I recently received a lovely e-mail from Pope Joan author, Donna Cross. I was very excited to find her e-mail in my in box and even more excited to learn that she was asking me to consider promoting a contest being held on her web site. The winner of the contest will get to walk the red carpet at the film premier of Pope Joan. I have a copy of Pope Joan and am thrilled to host Donna Cross here at Planet Books by way of her guest post. Pope Joan is a great historical fiction novel about the legendary female Pope who, legend has it, held the position of Pope around 850 A.D.
I hope you will go check out the contest rules and enter to win HERE. Without further adieu, here is Donna Cross!
The Heart of the Matter
When I asked Karen what she would like me to write for my guest blog, she replied, “About the initial intrigue you felt for Pope Joan and your reaction to the novel being picked up by Hollywood.”

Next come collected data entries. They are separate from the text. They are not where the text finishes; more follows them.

-- ==== Sys2Proof/Machine/Terminal.lean ====
section
/-! DEFINITION. The actions of `Failed`, `LinkUnplugged` and `HealthCheck` (60_exceptions.md,
48_health_check.md). -/

namespace Sys2Proof.Machine

open Sys2Proof

/-- The action of `Failed` (R264): the courtesy write, whose `AuxFail` is swallowed (R274), then
`Done` with the pending code. -/
def failedAct (P : Params) : Act Unit := do
  swallowAuxFail (writePatternByte P .normal)
  modifyState fun s => doneCmd (failResult s.failCode) s

/-- The action of `LinkUnplugged` (R265): nothing but `Done`. -/
def linkUnpluggedAct : Act Unit := modifyState (doneCmd .linkUnplugged)

/-- The action of `HealthCheck` (R245): two reads, one PHY sample, the verdict. -/
def healthCheckAct (P : Params) : Act Unit := do
  modifyState (setPhase .health)
  let b ← memRead P P.addrLinkBwSet 2
  let t ← memRead P P.addrLane01Status 3
  let p ← phyStatus
  modifyState (doneCmd (healthVerdict P b t p))

/-- `ST_Failed` (R264). -/
def execStFailed (s : State) : Out := runState .failed (failedAct Config.hw) s

/-- `ST_LinkUnplugged` (R265). -/
def execStLinkUnplugged (s : State) : Out := runState .linkUnplugged linkUnpluggedAct s

/-- `ST_HealthCheck` (R245). -/
def execStHealthCheck (s : State) : Out := runState .healthCheck (healthCheckAct Config.hw) s

end Sys2Proof.Machine
end

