-- ==== Sys2Proof/Tests/Slice0.lean ====
section
/-! SUPPORT. Tests. Expected results come from the tables of spec/: 30_encoding.md for the words, the rows
of 95_test_vectors.md (named in each comment) for the steps. -/

namespace Sys2Proof.Tests

open Sys2Proof Sys2Proof.Machine

set_option Elab.async false

/-! ### Helpers -/

/-- The outcome is a next state with a property. -/
def nextIs (o : Out) (p : State → Bool) : Bool :=
  match o with
  | .next t => p t
  | _ => false

/-- An answered attempt with these bytes. -/
def ok (bytes : List Byte) : AuxRsp := ⟨false, packBytes bytes⟩

/-- A failed attempt. -/
def err : AuxRsp := ⟨true, 0⟩

/-- The reset state in a `TRAIN` of rate 3 and 4 lanes, in the FSM state `x`, with these answers. -/
def inState (x : Fsm) (h : Held) : State :=
  { State.reset with st := x, cmd := ⟨1, 3, 4⟩, env := Env.quiet.before h }

/-- The same with session registers. -/
def withSes (ses : Session) (s : State) : State := { s with ses := ses }

/-- A rate and a lane count are fixed, all else 0. -/
def pair (r : RateIdx) (n : LaneCount) : Session := { Session.reset with curRate := r, curLanes := n }

/-- The capability bytes of program P1. -/
def capsP1 : List Byte := [0x12, 0x14, 0xC4, 0, 0, 0, 0, 0, 0, 0, 0, 0, 0, 0, 0, 0]

/-- Four lanes with a swing and its counter, pre-emphasis 0. -/
def lanesOf (sw0 : Level) (rep : BitVec 3) : Lanes Lane :=
  ⟨[⟨sw0, 0, rep, 0⟩, ⟨0, 0, rep, 0⟩, ⟨0, 0, rep, 0⟩, ⟨0, 0, rep, 0⟩], rfl⟩

/-- An AUX transaction answered with these bytes after some failed attempts. -/
def after (fails : Nat) (bytes : List Byte) : Attempts := ⟨List.replicate fails err, ok bytes⟩

/-- An AUX transaction that fails five times. -/
def never : Attempts := ⟨List.replicate 4 err, err⟩

/-! ### Ill-formed instructions are refused -/

theorem test_wf_train_three_lanes : (Instr.train 3 3).wf = false := by decide
theorem test_wf_res_ok_in_cr : (Instr.resOk 1 .cr 2 4).wf = false := by decide
theorem test_wf_res_ok_check_with_rate : (Instr.resOk 2 .health 1 0).wf = false := by decide
theorem test_wf_res_unplugged_in_eqsetup : (Instr.resLinkUnplugged 1 .eqSetup 2 4).wf = false := by decide
theorem test_wf_res_exhausted_no_lanes : (Instr.resTrainingExhausted 1 .cr 0 0).wf = false := by decide
theorem test_wf_res_mismatch_with_rate : (Instr.resCapabilityMismatch 1 .capNeg 1 0).wf = false := by decide
theorem test_wf_res_aux_error_none : (Instr.resAuxTransportError 1 .none 0 0).wf = false := by decide
theorem test_wf_res_retrain_of_train : (Instr.resRetrainRequired 1 .health 0 0).wf = false := by decide
theorem test_wf_res_bad_command_phase : (Instr.resBadCommand 1 .cr 0 0).wf = false := by decide
theorem test_wf_phy_five_lanes : (Instr.phySetLaneCount 5).wf = false := by decide
theorem test_wf_phy_enh_frame_off : (Instr.phySetEnhFrame false).wf = false := by decide
theorem test_wf_aux_read_no_bytes : (Instr.auxRd 0x202 0).wf = false := by decide
theorem test_wf_aux_write_seventeen : (Instr.auxWr 0x103 17 0).wf = false := by decide
theorem test_wf_aux_write_stray_data : (Instr.auxWr 0x102 1 0x121).wf = false := by decide

/-! ### Decoding, one word for every row, written from 30_encoding.md -/

theorem test_decode_train : decode (.cmd 0b01001101) = .ok (.train 3 4) := by decide
theorem test_decode_check_health : decode (.cmd 0b01111110) = .ok (.checkHealth 31) := by decide
theorem test_decode_illegal_op0 : decode (.cmd 0b01001100) = .ok (.illegalOp0 0b10011) := by decide
theorem test_decode_illegal_op3 : decode (.cmd 0b00000011) = .ok (.illegalOp3 0) := by decide
theorem test_decode_illegal_bit7 : decode (.cmd 0b11001101) = .ok (.illegalBit7 0b1001101) := by decide
theorem test_decode_st_Idle : decode (.st 0b0000) = .ok (.stIdle) := by decide
theorem test_decode_st_CapNeg : decode (.st 0b0001) = .ok (.stCapNeg) := by decide
theorem test_decode_st_PhySetup : decode (.st 0b0010) = .ok (.stPhySetup) := by decide
theorem test_decode_st_ClockRecovery : decode (.st 0b0011) = .ok (.stClockRecovery) := by decide
theorem test_decode_st_ReduceLinkRate : decode (.st 0b0100) = .ok (.stReduceLinkRate) := by decide
theorem test_decode_st_EqualizationSetup : decode (.st 0b0101) = .ok (.stEqualizationSetup) := by decide
theorem test_decode_st_Equalization : decode (.st 0b0110) = .ok (.stEqualization) := by decide
theorem test_decode_st_Success : decode (.st 0b0111) = .ok (.stSuccess) := by decide
theorem test_decode_st_Failed : decode (.st 0b1000) = .ok (.stFailed) := by decide
theorem test_decode_st_LinkUnplugged : decode (.st 0b1001) = .ok (.stLinkUnplugged) := by decide
theorem test_decode_st_HealthCheck : decode (.st 0b1010) = .ok (.stHealthCheck) := by decide
theorem test_decode_res_ok : decode (.res 0b0010010101000011) = .ok (.resOk 1 .eq 2 4) := by decide
theorem test_decode_res_link_unplugged : decode (.res 0b0000100011001011) = .ok (.resLinkUnplugged 1 .cr
      0 1) := by decide
theorem test_decode_res_training_exhausted : decode (.res 0b0001001101010011) = .ok
      (.resTrainingExhausted 1 .eq 1 2) := by decide
theorem test_decode_res_capability_mismatch : decode (.res 0b0000000001011011) = .ok
      (.resCapabilityMismatch 1 .capNeg 0 0) := by decide
theorem test_decode_res_aux_transport_error : decode (.res 0b0000000110100101) = .ok
      (.resAuxTransportError 2 .health 0 0) := by decide
theorem test_decode_res_retrain_required : decode (.res 0b0000000110101101) = .ok (.resRetrainRequired 2
      .health 0 0) := by decide
theorem test_decode_res_bad_command : decode (.res 0b0000000000110011) = .ok (.resBadCommand 1 .none 0
      0) := by decide
theorem test_decode_phase_None : decode (.phase 0b000) = .ok (.phaseNone) := by decide
theorem test_decode_phase_CapNeg : decode (.phase 0b001) = .ok (.phaseCapNeg) := by decide
theorem test_decode_phase_PhySetup : decode (.phase 0b010) = .ok (.phasePhySetup) := by decide
theorem test_decode_phase_Cr : decode (.phase 0b011) = .ok (.phaseCr) := by decide
theorem test_decode_phase_EqSetup : decode (.phase 0b100) = .ok (.phaseEqSetup) := by decide
theorem test_decode_phase_Eq : decode (.phase 0b101) = .ok (.phaseEq) := by decide
theorem test_decode_phase_Health : decode (.phase 0b110) = .ok (.phaseHealth) := by decide
theorem test_decode_phy_reset : decode (.phyReq 0b00000000000000010001) = .ok (.phyReset true) := by decide
theorem test_decode_phy_set_link_rate : decode (.phyReq 0b00000000000000100010) = .ok (.phySetLinkRate
      2) := by decide
theorem test_decode_phy_set_lane_count : decode (.phyReq 0b00000000000001000011) = .ok (.phySetLaneCount
      4) := by decide
theorem test_decode_phy_mode_setting : decode (.phyReq 0b00000000000000000100) = .ok (.phyModeSetting) :=
      by decide
theorem test_decode_phy_post_init : decode (.phyReq 0b00000000000000000101) = .ok (.phyPostInit) := by
      decide
theorem test_decode_phy_wait_pll_lock : decode (.phyReq 0b00000000000000000110) = .ok
      (.phyWaitPllLock) := by decide
theorem test_decode_phy_set_volt_pe : decode (.phyReq 0b00101101011110000111) = .ok (.phySetVoltPe ⟨[0,
      2, 3, 1], rfl⟩ ⟨[1, 3, 2, 0], rfl⟩) := by decide
theorem test_decode_phy_set_pattern : decode (.phyReq 0b00000000000000111000) = .ok (.phySetPattern
      .tps3) := by decide
theorem test_decode_phy_set_enh_frame : decode (.phyReq 0b00000000000000011001) = .ok (.phySetEnhFrame
      true) := by decide
theorem test_decode_aux_rd : decode (.auxReq 0b00011000000000010000000100) = .ok (.auxRd 0x202 3) := by
      decide
theorem test_decode_aux_wr : decode (.auxReq 0b100001000001010000010000000000001000000001) = .ok (.auxWr
      0x100 2 0x8414) := by decide
theorem test_decode_tpset_normal : decode (.dpcd102 0b00000000) = .ok (.tpsetNormal) := by decide
theorem test_decode_tpset_tps1 : decode (.dpcd102 0b00100001) = .ok (.tpsetTps1) := by decide
theorem test_decode_tpset_tps2 : decode (.dpcd102 0b00100010) = .ok (.tpsetTps2) := by decide
theorem test_decode_tpset_tps3 : decode (.dpcd102 0b00100011) = .ok (.tpsetTps3) := by decide
theorem test_decode_tpset_tps4 : decode (.dpcd102 0b00000111) = .ok (.tpsetTps4) := by decide
theorem test_decode_rate_1_62 : decode (.dpcd100 0b00000110) = .ok (.rate162) := by decide
theorem test_decode_rate_2_7 : decode (.dpcd100 0b00001010) = .ok (.rate27) := by decide
theorem test_decode_rate_5_4 : decode (.dpcd100 0b00010100) = .ok (.rate54) := by decide
theorem test_decode_rate_8_1 : decode (.dpcd100 0b00011110) = .ok (.rate81) := by decide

Though separated greatly by time–it was over ten years between my “initial intrigue” for Joan and the novel’s optioning by Hollywood–these questions are deeply interconnected, for they speak directly to how I feel about my heroine.
I first came across Joan’s story in a piece of chance reading–a passing reference in a French book to “Le Pape Jeanne”–Pope Joan. At first I thought this was an amusing typo, a “slip of the pen” that accidentally substituted “Jeanne” for “Jean”. But a few weeks later, my daughter Emily had an assignment for school that required her to go to the library. She was then too young to drive herself, so I had to take her. (She’s now an accomplished veterinarian, so you see how long it took me to write this freakin’ book!)
While Emily was off doing her research, I had time to kill. So I wandered over to the New Catholic Encyclopedia to check out that odd passing reference. Truth to tell, I didn’t expect to find anything. But when there was an entry in the NCE for “Pope Joan”, I stood in that library with my jaw dropped open. I couldn’t believe it–could not believe that such a remarkable story had existed for centuries–and I hadn’t even heard of it!
I knew on the spot that it’s what I wanted to write about. I thought then–hey, I still think–that it’s a “drop-dead” story, as they say in the book business. I was astonished at my good fortune in having stumbled across it.
So what first intrigued me about Joan’s story was its secrecy, for it is one of the great lost mystery-legends of history. What kept me interested was the woman herself. She’s an inspiring example of female empowerment through learning. In a time when it was widely believed that women could not reason and should not be educated, she was renowned for the brilliance of her mind and the superiority of her learning (some chroniclers describe her as a “prodigy of learning”, just like Mozart was a “prodigy of music”). What a stirring story for our daughters, and all the daughters of the world (many of whom are still struggling for the right to education just as Joan did over a thousand years ago).
Over the long course of over seven years of researching and writing this novel, I came to admire my heroine Joan very much. So of course I was worried about what the movie would be like. I took to heart the words of one fellow-writer who said, “Optioning your book to a movie company is like handing your child over to the Charles Manson day-care center!”
I didn’t write the screenplay for the upcoming Constantin Film, but I helped with it (the screenwriter/director were very generous about including me). And here’s what I learned: each page of a screenplay equals one minute of screen time, so 140 pages equals a 2 hour, 20 minute film. My novel is 400 pages long. 140 pages to tell a 400 page story–of course it’s impossible to fully realize any novel in movie form–unless you’re willing to sit through a 6 hour film!
All a novelist can hope for, when her book is turned into film, is that the movie stay true to the “deep heart” of the story. The upcoming release by Constantin has certainly accomplished this, for the theme of female empowerment through learning remains intact–enhanced by the dramatic imagery of the silver screen. Johanna Wokalek is brilliant as Joan, as is David Wenham (voted Sexiest Australian of 2007) as Gerold. When he asks Joan to come away with him, sacrificing all that she has accomplished and become, you REALLY feel her temptation! John Goodman was born to play the part of Pope Sergius; those who have only seen him as a comedy actor do not yet know how powerful he can be in a dramatic role.
I think that Joan herself, if she was anything like the woman I imagined in my novel, would be pleased at this re-telling of her story. If it inspires even one young girl to stay in school, to work her absolute hardest in full exercise of her qualities of mind, heart, and spirit, then the movie will have done its job. And so will I.